◆ **Work to be completed**: Within the records below, reproduce without change the lines from the line that has "(p.rgnOv < 2048" through the line that has "### Slots -/", and only those.
Top of Data provided
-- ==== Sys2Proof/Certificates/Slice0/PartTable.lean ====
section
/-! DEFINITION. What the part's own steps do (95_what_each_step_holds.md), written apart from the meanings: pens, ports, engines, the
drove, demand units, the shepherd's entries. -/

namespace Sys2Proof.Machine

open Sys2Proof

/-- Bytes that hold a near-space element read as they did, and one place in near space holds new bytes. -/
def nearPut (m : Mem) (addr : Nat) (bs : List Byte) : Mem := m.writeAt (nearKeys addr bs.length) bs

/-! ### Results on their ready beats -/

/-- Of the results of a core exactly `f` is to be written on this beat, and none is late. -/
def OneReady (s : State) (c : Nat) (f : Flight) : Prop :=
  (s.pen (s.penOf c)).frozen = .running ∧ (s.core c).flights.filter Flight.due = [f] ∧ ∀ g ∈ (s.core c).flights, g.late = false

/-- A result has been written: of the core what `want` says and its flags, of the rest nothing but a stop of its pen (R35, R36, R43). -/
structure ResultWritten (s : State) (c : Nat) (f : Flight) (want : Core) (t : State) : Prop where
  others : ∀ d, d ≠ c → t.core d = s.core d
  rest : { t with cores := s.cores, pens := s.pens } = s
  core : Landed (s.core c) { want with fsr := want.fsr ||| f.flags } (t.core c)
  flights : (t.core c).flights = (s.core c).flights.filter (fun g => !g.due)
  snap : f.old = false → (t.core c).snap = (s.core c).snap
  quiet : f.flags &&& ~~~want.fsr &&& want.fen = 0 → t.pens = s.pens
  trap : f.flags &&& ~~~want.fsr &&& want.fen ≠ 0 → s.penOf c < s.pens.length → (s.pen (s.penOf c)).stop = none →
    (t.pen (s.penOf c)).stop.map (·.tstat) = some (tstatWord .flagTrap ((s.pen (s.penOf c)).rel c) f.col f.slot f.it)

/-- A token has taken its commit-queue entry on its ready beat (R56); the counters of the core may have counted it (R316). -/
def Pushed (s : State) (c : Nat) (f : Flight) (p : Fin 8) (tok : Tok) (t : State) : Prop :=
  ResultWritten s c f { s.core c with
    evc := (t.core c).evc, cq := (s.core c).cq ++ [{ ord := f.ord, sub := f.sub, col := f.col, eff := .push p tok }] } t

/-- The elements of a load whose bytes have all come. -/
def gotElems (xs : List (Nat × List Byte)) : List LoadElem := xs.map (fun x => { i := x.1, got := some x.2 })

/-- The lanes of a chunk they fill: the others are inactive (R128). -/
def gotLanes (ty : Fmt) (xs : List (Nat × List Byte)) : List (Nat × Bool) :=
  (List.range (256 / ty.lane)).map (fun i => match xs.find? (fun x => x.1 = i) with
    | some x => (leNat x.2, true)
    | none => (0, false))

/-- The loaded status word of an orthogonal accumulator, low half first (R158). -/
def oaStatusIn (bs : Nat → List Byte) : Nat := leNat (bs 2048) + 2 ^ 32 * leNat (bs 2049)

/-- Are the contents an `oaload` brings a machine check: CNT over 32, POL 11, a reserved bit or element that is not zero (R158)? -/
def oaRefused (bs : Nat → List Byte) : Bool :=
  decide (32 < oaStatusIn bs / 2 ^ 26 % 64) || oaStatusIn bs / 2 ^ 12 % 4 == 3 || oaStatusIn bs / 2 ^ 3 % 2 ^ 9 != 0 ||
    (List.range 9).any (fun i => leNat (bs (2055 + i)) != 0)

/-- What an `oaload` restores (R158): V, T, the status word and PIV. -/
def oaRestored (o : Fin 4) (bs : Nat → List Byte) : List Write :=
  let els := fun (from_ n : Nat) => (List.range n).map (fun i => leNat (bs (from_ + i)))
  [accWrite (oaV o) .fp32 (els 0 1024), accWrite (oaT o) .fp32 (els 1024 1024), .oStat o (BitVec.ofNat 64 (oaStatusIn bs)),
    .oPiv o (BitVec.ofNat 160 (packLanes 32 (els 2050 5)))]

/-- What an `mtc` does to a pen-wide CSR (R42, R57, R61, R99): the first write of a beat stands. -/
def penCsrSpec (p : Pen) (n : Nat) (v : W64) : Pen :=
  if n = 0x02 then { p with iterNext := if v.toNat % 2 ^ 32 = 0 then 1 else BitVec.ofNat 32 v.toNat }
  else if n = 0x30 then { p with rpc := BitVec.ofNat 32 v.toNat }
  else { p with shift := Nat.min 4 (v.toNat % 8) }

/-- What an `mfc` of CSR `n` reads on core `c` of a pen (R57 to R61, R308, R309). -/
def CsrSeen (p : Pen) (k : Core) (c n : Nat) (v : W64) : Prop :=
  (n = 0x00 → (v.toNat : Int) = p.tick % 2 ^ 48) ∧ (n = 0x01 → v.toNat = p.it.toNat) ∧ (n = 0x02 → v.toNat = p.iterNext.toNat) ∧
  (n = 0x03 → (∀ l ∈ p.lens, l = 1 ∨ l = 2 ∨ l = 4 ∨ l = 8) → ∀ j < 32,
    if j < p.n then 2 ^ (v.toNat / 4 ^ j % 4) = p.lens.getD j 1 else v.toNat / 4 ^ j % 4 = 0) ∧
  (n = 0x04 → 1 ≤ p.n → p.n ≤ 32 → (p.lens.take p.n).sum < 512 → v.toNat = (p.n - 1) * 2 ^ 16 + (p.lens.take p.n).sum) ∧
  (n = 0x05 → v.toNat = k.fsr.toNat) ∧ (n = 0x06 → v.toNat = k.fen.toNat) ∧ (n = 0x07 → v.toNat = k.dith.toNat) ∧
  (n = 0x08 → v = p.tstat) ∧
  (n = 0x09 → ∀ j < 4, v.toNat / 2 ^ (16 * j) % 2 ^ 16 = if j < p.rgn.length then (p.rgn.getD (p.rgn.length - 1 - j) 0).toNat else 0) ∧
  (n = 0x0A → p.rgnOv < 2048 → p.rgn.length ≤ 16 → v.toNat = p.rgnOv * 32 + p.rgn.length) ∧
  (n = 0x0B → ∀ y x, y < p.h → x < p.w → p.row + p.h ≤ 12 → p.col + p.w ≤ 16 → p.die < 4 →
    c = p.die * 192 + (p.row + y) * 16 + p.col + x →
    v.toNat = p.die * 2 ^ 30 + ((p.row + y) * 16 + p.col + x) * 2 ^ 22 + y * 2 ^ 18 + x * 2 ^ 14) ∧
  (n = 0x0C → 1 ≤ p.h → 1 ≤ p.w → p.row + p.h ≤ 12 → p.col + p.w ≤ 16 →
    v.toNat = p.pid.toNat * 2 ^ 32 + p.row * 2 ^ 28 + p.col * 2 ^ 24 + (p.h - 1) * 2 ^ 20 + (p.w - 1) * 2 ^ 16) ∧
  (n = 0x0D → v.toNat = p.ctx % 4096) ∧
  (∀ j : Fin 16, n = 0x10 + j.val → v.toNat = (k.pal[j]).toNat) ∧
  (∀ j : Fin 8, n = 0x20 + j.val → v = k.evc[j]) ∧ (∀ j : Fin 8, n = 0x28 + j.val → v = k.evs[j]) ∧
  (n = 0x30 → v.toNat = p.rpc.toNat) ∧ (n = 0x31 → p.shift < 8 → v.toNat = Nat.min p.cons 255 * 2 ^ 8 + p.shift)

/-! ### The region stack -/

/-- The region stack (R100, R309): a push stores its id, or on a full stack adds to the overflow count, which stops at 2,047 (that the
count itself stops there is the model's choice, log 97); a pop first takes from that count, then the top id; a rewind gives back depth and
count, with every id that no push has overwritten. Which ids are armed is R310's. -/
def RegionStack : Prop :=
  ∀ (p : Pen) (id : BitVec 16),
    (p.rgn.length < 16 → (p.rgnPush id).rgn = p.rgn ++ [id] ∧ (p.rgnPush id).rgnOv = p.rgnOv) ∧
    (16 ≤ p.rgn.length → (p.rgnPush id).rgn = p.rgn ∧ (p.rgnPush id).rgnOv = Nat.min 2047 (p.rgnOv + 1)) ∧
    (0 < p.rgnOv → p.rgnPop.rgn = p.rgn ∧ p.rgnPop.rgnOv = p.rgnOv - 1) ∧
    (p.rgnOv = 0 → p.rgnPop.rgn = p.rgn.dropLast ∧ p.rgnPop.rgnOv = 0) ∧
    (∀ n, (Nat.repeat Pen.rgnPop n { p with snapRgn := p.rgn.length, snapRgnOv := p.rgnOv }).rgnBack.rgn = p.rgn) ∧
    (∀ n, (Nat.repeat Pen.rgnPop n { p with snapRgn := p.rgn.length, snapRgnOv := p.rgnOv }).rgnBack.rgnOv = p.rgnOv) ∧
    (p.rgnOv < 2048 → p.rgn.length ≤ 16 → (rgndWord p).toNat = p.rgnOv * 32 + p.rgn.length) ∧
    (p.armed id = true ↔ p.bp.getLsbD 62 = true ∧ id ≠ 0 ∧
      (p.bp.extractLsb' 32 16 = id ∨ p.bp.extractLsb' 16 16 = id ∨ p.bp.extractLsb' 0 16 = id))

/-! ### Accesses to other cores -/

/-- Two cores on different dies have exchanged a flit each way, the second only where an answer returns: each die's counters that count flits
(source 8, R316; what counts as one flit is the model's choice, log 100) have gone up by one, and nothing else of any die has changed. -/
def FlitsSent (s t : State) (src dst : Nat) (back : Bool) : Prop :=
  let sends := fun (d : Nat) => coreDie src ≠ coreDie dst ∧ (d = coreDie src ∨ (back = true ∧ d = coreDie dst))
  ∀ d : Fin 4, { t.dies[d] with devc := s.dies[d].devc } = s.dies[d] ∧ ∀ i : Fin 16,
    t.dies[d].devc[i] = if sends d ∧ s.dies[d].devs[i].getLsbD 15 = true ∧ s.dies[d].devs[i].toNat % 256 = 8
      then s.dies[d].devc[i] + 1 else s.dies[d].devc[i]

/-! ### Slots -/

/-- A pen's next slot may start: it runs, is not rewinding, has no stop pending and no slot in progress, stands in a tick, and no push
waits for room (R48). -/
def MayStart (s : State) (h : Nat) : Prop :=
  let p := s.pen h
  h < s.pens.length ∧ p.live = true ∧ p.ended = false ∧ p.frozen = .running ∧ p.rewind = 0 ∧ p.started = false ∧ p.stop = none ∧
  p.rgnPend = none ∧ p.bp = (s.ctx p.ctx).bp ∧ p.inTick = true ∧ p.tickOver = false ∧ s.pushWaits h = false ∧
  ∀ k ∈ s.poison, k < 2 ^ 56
Bottom of Data provided
◆ **Written answer**:
    (p.rgnOv < 2048 → p.rgn.length ≤ 16 → (rgndWord p).toNat = p.rgnOv * 32 + p.rgn.length) ∧
    (p.armed id = true ↔ p.bp.getLsbD 62 = true ∧ id ≠ 0 ∧
      (p.bp.extractLsb' 32 16 = id ∨ p.bp.extractLsb' 16 16 = id ∨ p.bp.extractLsb' 0 16 = id))

/-! ### Accesses to other cores -/

/-- Two cores on different dies have exchanged a flit each way, the second only where an answer returns: each die's counters that count flits
(source 8, R316; what counts as one flit is the model's choice, log 100) have gone up by one, and nothing else of any die has changed. -/
def FlitsSent (s t : State) (src dst : Nat) (back : Bool) : Prop :=
  let sends := fun (d : Nat) => coreDie src ≠ coreDie dst ∧ (d = coreDie src ∨ (back = true ∧ d = coreDie dst))
  ∀ d : Fin 4, { t.dies[d] with devc := s.dies[d].devc } = s.dies[d] ∧ ∀ i : Fin 16,
    t.dies[d].devc[i] = if sends d ∧ s.dies[d].devs[i].getLsbD 15 = true ∧ s.dies[d].devs[i].toNat % 256 = 8
      then s.dies[d].devc[i] + 1 else s.dies[d].devc[i]

/-! ### Slots -/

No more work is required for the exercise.